Nein, das ist meine Heimat. Ich kämpfe in der Kirchenvolksbewegung seit 20 Jahren um die Verbesserung meiner Heimat. Ich bin gerne Katholik, bereits von Kindheit an. Damals in München haben wir nicht nur fromm gebetet, sondern wir haben Fußball gespielt, getanzt, und ich habe Kirche immer als etwas schönes empfunden. Mein Dialog mit Gott war mir immer etwas wertvolles. Dieser Dialog hat mir in der fürchterlichsten Katastrophe meines Lebens geholfen, als ich meine innigst geliebte Partnerin an den Krebs verloren habe. Was hätte ich da ohne meinen Dialog mit Gott gemacht? Da lasse ich mir von den Dogmatikern, die nicht in die Pötte kommen, die ihr Gehirn nicht gebrauchen, doch meine Kirche nicht vermiesen. Wir brauchen wieder mehr heiligen Geist in dieser Kirche und nicht den unheiligen Geist.
DIE SYNODE
Rom. Mehr als 300 Teilnehmer aus aller Welt beraten über Themen rund um Ehe und Familie in der katholischen Kirche. Die wichtigsten Zahlen und Fakten:
offizieller Titel: „Die Berufung und Sendung der Familie in Kirche und Welt von heute“
Teilnehmer: 270 Synodenväter, also Bischöfe aus aller Welt, nehmen an der Synode teil. Dazu kommen 89 weitere Teilnehmer wie Laien oder Experten, etwa Ehepaare, die aus ihrem Alltag berichten.
Herkunft der Bischöfe: 54 Synodenväter stammen aus Afrika, 64 aus Amerika, 36 aus Asien, 107 aus Europa und 9 aus Ozeanien.
Redezeit: Insgesamt 318 der 359 Synodenteilnehmer haben das Recht, sich in den Diskussionen im Plenum zu Wort zu melden, weshalb die Redezeit auf drei Minuten beschränkt ist.
Sprachzirkel: Hier findet wegen der beschränkten Redezeit im Plenum der Großteil der Diskussionen statt. 13 Mal treffen sich 13 nach Sprachen geordneten Gruppen.

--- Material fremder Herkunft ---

/-- A time-indexed entry begins (R147). -/
def gateEdge (s : State) (p : Nat) : State :=
  let g := s.gate p
  match g.cur with
  | some h =>
    if h.angle || s.time.ltime < g.nextEdge then s
    else
      let k := if g.entry + 1 ≥ h.count then 0 else g.entry + 1
      let s := s.setGate p { g with entry := k, nextEdge := g.nextEdge + s.gateInterval p false k * nsUnit }
      let was := g.state.toNat
      let s := s.applyGates p (s.effState p (s.gateGates p false k))
      let s := s.carryBands p (fun c => bit was c && !bit (s.gate p).state.toNat c)
      if k = 0 then s.countCycle p else s
  | none => s

/-- The pending window set becomes the current one at a switch (R162, R163). -/
def switchWindows (s : State) (p : Nat) : State :=
  if p ≥ 20 then s else
  let s := s.withdrawDecided p false
  let s := s.clearWindowCnt p
  let x := s.mill p
  let bytes := s.rdB (windowAddr p true 0) (x.pendCount * 32)
  let opened := match x.opened with
    | some w => if w.candidate then some { w with win := { w.win with ownSet := false } } else none
    | none => none
  let s := s.setMill p { x with curGen := x.pendGen, curCount := x.pendCount, pendGen := none, pendCount := 0,
                                nextGen := none, nextCount := 0, nextSet := [], judged := [], opened := opened }
  let s := s.wrB (windowAddr p false 0) bytes
  let busy := match opened with
    | some w => s.ltAt w.candEnd
    | none => 0
  s.withdrawLate p busy

/-- The pending list becomes current (R149). -/
def gateListSwitch (s : State) (p : Nat) : State :=
  let g := s.gate p
  match g.pend with
  | some h =>
    let ready := if h.angle then g.due else decide (s.time.ltime ≥ g.switchAt)
    if !ready then s
    else
      let bytes := s.rdB (gateEntryAddr p true 0) (h.count * 8)
      let s := s.wrB (gateEntryAddr p false 0) bytes
      let s := s.setGate p { g with cur := some h, pend := none, due := false }
      let s := s.bump (portReg p 0x020C)
      -- in reverse the switch comes as the angle passes below 0x0000 (R64)
      let a := s.angle.angle.toNat
      let s := if h.angle then s.seatGates p (if s.angle.rev then (a + 65535) % 65536 else a) else s.refreshGates p
      let s := s.carryBands p (fun c => bit g.state.toNat c && !bit (s.gate p).state.toNat c)
      let s := if (s.gate p).entry = 0 then s.countCycle p else s
      switchWindows s p
  | none => s

/-- A window set for the current generation becomes the current set at its cycle start (R162). -/
def windowSetAdopt (s : State) (p : Nat) : State :=
  let x := s.mill p
  match x.nextGen with
  | some gen =>
    if s.time.ltime < x.nextAt then s
    else
      let standing := x.decided.map (fun d => { d with ownSet := false })
      let opened := x.opened.map (fun w => { w with win := { w.win with ownSet := false } })
      let s := s.clearWindowCnt p
      let s := s.setMill p { x with curGen := some gen, curCount := x.nextCount, nextGen := none, nextCount := 0,
                                    nextSet := [], judged := [], decided := standing, opened := opened }
      let s := s.wrB (windowAddr p false 0) x.nextSet
      let busy := standing.foldl (fun b d => max b (d.open_ + d.span * nsUnit)) 0
      let busy := match opened with
        | some w => max busy (w.win.open_ + w.win.span * nsUnit)
        | none => busy
      s.withdrawLate p busy
  | none => s

/-- A window is decided to open or is withdrawn (R159, R160). -/
def windowDecision (s : State) (p w : Nat) : State :=
  let x := s.mill p
  if w ≥ x.curCount then s
  else match s.nextOpening p w with
    | some (m, o) =>
      let (lead, guards) := s.windowGuards p o
      if s.cyclesTo o > lead then s
      else
        let s := s.judgeOpening p w m
        match s.windowPlan p w m o guards with
        | some d => s.setMill p { s.mill p with decided := (s.mill p).decided ++ [d] }
        | none => s.countWithdrawn p w true
    | none => s

/-- The decided window whose opening comes first. -/
def firstOpening (l : List DecidedWin) : Option DecidedWin :=
  l.foldl (fun b d => match b with
    | none => some d
    | some x => if d.open_ < x.open_ then some d else some x) none

/-- A decided window opens and closes every class of the port (R164). -/
def windowOpen (s : State) (p : Nat) : State :=
  let x := s.mill p
  match firstOpening x.decided with
  | some d =>
    if s.time.ltime < d.open_ || x.opened.isSome then s
    else
      let w : OpenWin := { win := d, openedAt := s.now, candidate := false, candEnd := 0, candFrom := 0, candTo := 0 }
      let s := s.setMill p { x with decided := x.decided.erase d, opened := some w, lastIdx := d.idx }
      let open_ := (s.gate p).state.toNat
      (s.markOverrun p (fun _ => true)).carryBands p (fun c => bit open_ c)
  | none => s

/-- A window ends, and the port is free from the cycle after its end (R166). -/
def windowEnd (s : State) (p : Nat) : State :=
  let x := s.mill p
  match x.opened with
  | some w =>
    let empty := !w.candidate && s.now ≥ w.openedAt + nsCycles w.win.arrive
    if s.now ≥ w.endAt || !s.linkUp p then
      let s := s.setMill p { x with opened := none, freeAt := min w.endAt s.now + 1 }
      if empty then
        let s := s.portErr p 0x0264
        if w.win.ownSet then s.bump (windowCnt p w.win.idx 0x8) else s
      else s
    else s
  | none => s

/-- After a step of local time: every time-indexed list applies the entry of the new time, and windows that were decided
and have not opened are withdrawn (R56, R160; log entry 29). -/
def scheduleStep (s : State) : State :=
  foldN 24 (fun s p =>
    let s := match (s.gate p).cur with
      | some h => if h.angle then s else (s.refreshGates p).gateErr p 0x0210
      | none => s
    if p < 20 && !((s.mill p).decided.isEmpty && (s.mill p).judged.isEmpty) then
      -- an opening that the step withdraws stays withdrawn; every other one is judged anew
      let gone := (s.mill p).decided.filter (·.ownSet)
      let s := s.withdrawDecided p true
      s.setMill p { s.mill p with judged := gone.foldl (fun j d => SMap.set [] j d.idx (d.cyc :: SMap.get [] j d.idx)) [] }
    else s) s

end Sys2Proof.Machine
end

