/-- Take one valid sample (R53, R54). `off` is local time less reference time, `ivl` the sample interval in cycles, `rate` the
rate that FREQ_IN has shown. A sample that enters Acquiring is the first of the eight of its lock condition (DESIGN CHOICE: R53
does not say; log entry 33). -/
def State.timeSample (s : State) (off : Int) (ivl : Nat) (gmChange : Bool) (rate : Option Nat) : State :=
  let win : Int := (s.param 0x0505 * nsUnit : Nat)
  let thr : Int := (s.param 0x0506 * nsUnit : Nat)
  let a : Int := off.natAbs
  let s := s.setRate rate
  let s := { s with time.offset := off, time.lastSample := s.now, time.interval := ivl }
  let next : TimeState :=
    match s.time.state with
    | .free => .free
    | .unset => .acquiring
    | .lost => .acquiring
    | .acquiring => .acquiring
    | .locked => if gmChange || a > thr then .acquiring else .locked
    | .holdover => if gmChange || a > win then .acquiring else .locked
  let s := if gmChange then { s with time.inWindow := 0 } else s
  let s := s.setTimeState next
  if s.time.state = .acquiring then
    -- a sample inside the lock window counts although a smaller step threshold steps it (DEDUCED, log entry 33)
    let n := if a ≤ win then s.time.inWindow + 1 else 0
    let s := { s with time.inWindow := n }
    if n ≥ 8 then (s.setTimeState .locked).slewTime off
    else if a > thr then s.stepTime off
    else s.slewTime off
  else s.slewTime off

/-! The angle source (R58 to R65). -/

/-- Angle units of one count, u (R58). -/
def State.angleUnit (s : State) : Nat := 65536 / (4 * s.param 0x0511)

/-- The way from one recorded angle to another in the direction of motion, in angle units; a whole turn where both are the same
(DEDUCED from R61: W counts span at most one turn). -/
def angleMoved (rev : Bool) (a0 a1 : Nat) : Nat :=
  ((if rev then a0 + 131072 - a1 else a1 + 131072 - a0) - 1) % 65536 + 1

/-- The speed over the last W counts, as angle units over units of 2⁻³² ns; none: undefined (R61). The counts are those since the
last stall or reversal, and the edge before a stall is none of them (DESIGN CHOICE, log entry 54). -/
def State.omega (s : State) : Option (Int × Nat) :=
  let w := s.param 0x0514
  match s.angle.hist.head?, s.angle.hist[w]? with
  | some (a1, t1), some (a0, t0) =>
    let d : Int := angleMoved s.angle.rev a0 a1
    if t1 > t0 then some (if s.angle.rev then -d else d, t1 - t0) else none
  | _, _ => none

/-- The speed is at least the minimum speed (R65). -/
def State.fastEnough (s : State) : Bool :=
  match s.omega with
  | some (n, d) => n.natAbs * 60000000000 * nsUnit ≥ s.param 0x0515 * 65536 * d
  | none => false

/-- The speed register: units per µs with 16 fraction bits, rounded to the nearest (R45); 0 while undefined (R311). -/
def State.omegaReg (s : State) : Word :=
  match s.omega with
  | some (n, d) =>
    let m := (n.natAbs * 1000 * nsUnit * 65536 * 2 + d) / (2 * d)
    satInt 32 (-(2 ^ 31)) (2 ^ 31 - 1) (if n < 0 then -(m : Int) else m)
  | none => 0

/-- The angle and turn now, extrapolated within the present count (R44, R62) while the source is Running and in no other state
(DESIGN CHOICE: R44 does not say what a stamp shows in Unindexed or Lost; log entry 54). -/
def State.angleNow (s : State) : Nat :=
  let base := s.angle.turn.toNat * 65536 + s.angle.angle.toNat
  match s.angle.state, s.omega, s.angle.hist.head? with
  | .running, some (n, d), some (_, t) =>
    let x := min ((s.time.ltime - t) * n.natAbs / d) (s.angleUnit - 1)
    if n < 0 then (((base : Int) - x) % (2 ^ 48 : Nat)).toNat else (base + x) % 2 ^ 48
  | _, _, _ => base

/-- The angle stamp (R44). -/
def State.angleStamp (s : State) : BitVec 64 :=
  BitVec.ofNat 64 (s.angleNow + (if s.angle.rev then 2 ^ 48 else 0) + (if s.angle.indexed then 2 ^ 49 else 0) +
    (if s.angle.state = .stalled then 2 ^ 50 else 0))

/-! The snapshot (R46, R314). -/

/-- Capture the snapshot registers; `cause` as DW_SNAP_STATE.CAUSE. Triggers that fall in one cycle make one capture, that of the trigger
which comes first (R314; which one is a DESIGN CHOICE, log entry 27). -/
def State.capture (s : State) (cause : BitVec 2) : State :=
  if s.snap.at_ = some s.now then s else
  let off := (s.time.offset / (nsUnit : Int))
  let sn := { s.snap with
    count := s.snap.count + 1, at_ := some s.now, ltime := s.time.ltime, cycle := s.now, stamp := s.angleStamp,
    tstate := s.time.state.code, astate := s.angle.state.code, cause := cause, omega := s.omegaReg,
    offset := satInt 32 (-(2 ^ 31 - 1)) (2 ^ 31 - 1) off, steps := s.time.steps,
    gm := s.time.gm.getD 0 }
  { s with snap := sn }.irq 9

/-! Angle-indexed gate lists (R62 to R64, R152). -/

/-- The entries of an angle-indexed list with the angle at which each begins: index, beginning, GATES. -/
def State.angleEntries (s : State) (p : Nat) (pend : Bool) (cnt : Nat) : List (Nat × Nat × Nat) :=
  ((List.range cnt).foldl (fun (acc : List (Nat × Nat × Nat) × Nat) k =>
    (acc.1 ++ [(k, acc.2, s.gateGates p pend k)], acc.2 + s.gateInterval p pend k)) ([], 0)).1

/-- The edges of a list in the direction of motion: angle of the edge, entry that then holds, GATES before and after. In
reverse, crossing the beginning of entry k downwards leads to entry k - 1. -/
def angleEdges (rev : Bool) (l : List (Nat × Nat × Nat)) (first : Option Nat) : List (Nat × Nat × Nat × Nat) :=
  let n := l.length
  l.map (fun (k, b, g) =>
    let j := if k = 0 then n - 1 else k - 1
    let gj := match l[j]? with | some (_, _, x) => x | none => g
    if rev then (b, j, g, if k = 0 then first.getD gj else gj)
    else (b, k, gj, if k = 0 then first.getD g else g))

/-- Distance from angle `a` to angle `b` in the direction of motion. -/
def angleAhead (rev : Bool) (a b : Nat) : Nat := if rev then (a + 65536 - b) % 65536 else (b + 65536 - a) % 65536

/-- Cycle in which an edge `dist` units ahead of the last count edge fires (R62). It is that of the placement: a later change of the
increment or a step of local time does not move it (DESIGN CHOICE: R62 does not say; log entry 54). -/
def State.fireCycle (s : State) (dist : Nat) : Nat :=
  match s.omega, s.angle.hist.head? with
  | some (n, d), some (_, t) =>
    let tg := t + (dist * d + n.natAbs - 1) / n.natAbs
    s.now + s.cyclesTo tg
  | _, _ => s.now

/-- GATES that take effect at the next turn boundary, if the switch of a pending list falls there (R148, R149): those of its entry 0, or
of its last entry in reverse (R64). -/
def State.boundaryGates (s : State) (p : Nat) : Option Nat :=
  match (s.gate p).pend, s.omega, s.angle.hist.head? with
  | some h, some (n, d), some (_, t) =>
    let a := s.angle.angle.toNat
    let dist := if s.angle.rev then (if a = 0 then 65536 else a) else 65536 - a
    if h.angle && t + dist * d / n.natAbs ≥ (s.gate p).switchAt then
      some (s.gateGates p true (if s.angle.rev then h.count - 1 else 0))
    else none
  | _, _, _ => none

/-- The edges that the lists of a port have in one turn (R62, R149). -/
def State.portEdges (s : State) (p : Nat) : List (Nat × Nat × Nat × Nat) :=
  match (s.gate p).cur with
  | some h =>
    if h.angle then angleEdges s.angle.rev (s.angleEntries p false h.count) (s.boundaryGates p)
    else match s.boundaryGates p with
      | some g => [(0, 0, (s.gate p).state.toNat, g)]
      | none => []
  | none => match s.boundaryGates p with
    | some g => [(0, 0, 0xFF, g)]
    | none => []

/-- An edge in the order of the placed ones: by its cycle, then by its placement. -/
def insertEdge (e : PlacedEdge) : List PlacedEdge → List PlacedEdge
  | [] => [e]
  | x :: r => if e.fire < x.fire then e :: x :: r else x :: insertEdge e r

/-- The closings of a class that lie ahead, in the order in which they come: distance, angle, entry that then begins. -/
def State.closings (s : State) (edges : List (Nat × Nat × Nat × Nat)) (c : Nat) : List (Nat × Nat × Nat) :=
  let l := edges.filterMap (fun (b, k, g0, g1) =>
    if bit g0 c && !bit g1 c then some (angleAhead s.angle.rev s.angle.angle.toNat b, b, k) else none)
  l.foldl (fun acc x => acc.filter (fun y => y.1 ≤ x.1) ++ [x] ++ acc.filter (fun y => x.1 < y.1)) []

/-- Turn and angle of the crossing that lies `dist` units ahead. -/
def State.crossing (s : State) (dist : Nat) : Nat :=
  let base := s.angle.turn.toNat * 65536 + s.angle.angle.toNat
  if s.angle.rev then (base + 2 ^ 48 - dist) % 2 ^ 48 else (base + dist) % 2 ^ 48

/-- The guard band of a class in angle units at the present speed, rounded up (R152). -/
def State.angleBand (s : State) (p c : Nat) : Nat :=
  match s.omega with
  | some (n, d) =>
    let num := s.guardBase p c * nominalIncr * n.natAbs * s.param 0x0401
    (num + d * 100 - 1) / (d * 100)
  | none => 0

/-- The name of a guard band that has begun: that of the band with which it overlaps, else its own (R151). -/
def bandMark (old : List AngleBand) (p c close : Nat) : Nat :=
  match old.find? (fun x => x.port = p && x.cls = c) with
  | some x => x.mark
  | none => close + 1

/-- The guard bands of a port that cover the present angle, as this count edge converts them (R151, R152). -/
def State.bandsNow (s : State) (p : Nat) (edges : List (Nat × Nat × Nat × Nat)) : List AngleBand :=
  (List.range 8).flatMap (fun c =>
    let w := s.angleBand p c
    let l := (s.closings edges c).filter (fun x => 0 < x.1 && x.1 < w)
    l.foldl (fun (acc : List AngleBand) x =>
      let close := s.crossing x.1
      let mark := match s.angle.guards.find? (fun y => y.port = p && y.cls = c && y.close = close) with
        | some y => y.mark
        | none => bandMark acc p c close
      acc ++ [{ port := p, cls := c, close := close, mark := mark }]) [])

/-- Place the gate and guard edges of one port that lie within the count after the present angle (R62, R152). `here`: an edge at the
present angle is one of them. A list whose switch is due places no more edges (R149). -/
def State.placePort (s : State) (p : Nat) (here : Bool) : State :=
  let g := s.gate p
  let isAngle := fun (h : Option GateHdr) => match h with | some h => h.angle | none => false
  let listed := isAngle g.cur || isAngle g.pend
  if !listed || g.due then s
  else
    let rev := s.angle.rev
    let u := s.angleUnit
    let a := s.angle.angle.toNat
    let edges := s.portEdges p
    let gates := if !isAngle g.cur then [] else edges.filterMap (fun (b, k, _, _) =>
      let d := angleAhead rev a b
      if d < u && (here || d ≠ 0) then
        some ({ port := p, angle := b, fire := s.fireCycle d, entry := k, guard := false, cls := 0, close := 0 } : PlacedEdge)
      else none)
    let guards := (List.range 8).flatMap (fun c =>
      let w := s.angleBand p c
      (s.closings edges c).filterMap (fun (d, b, k) =>
        if w ≤ d && d - w < u && 0 < w && 0 < d then
          some ({ port := p, angle := b, fire := s.fireCycle (d - w), entry := k, guard := true, cls := c, close := s.crossing d } : PlacedEdge)
        else none))
    { s with angle.placed := (gates ++ guards).foldl (fun l e => insertEdge e l) s.angle.placed,
             angle.guards := s.angle.guards.filter (fun x => x.port ≠ p) ++ s.bandsNow p edges }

Neben einer deutschen Gruppe gibt es vier englische, drei spanische, zwei italienische und drei französische Sprachzirkel.
Berichte: Die Berichte der einzelnen Sprachzirkel sollen dieses Mal veröffentlicht werden. Ob auch der Abschlussbericht, der dem Papst übergeben wird, veröffentlicht wird, entscheidet Papst Franziskus.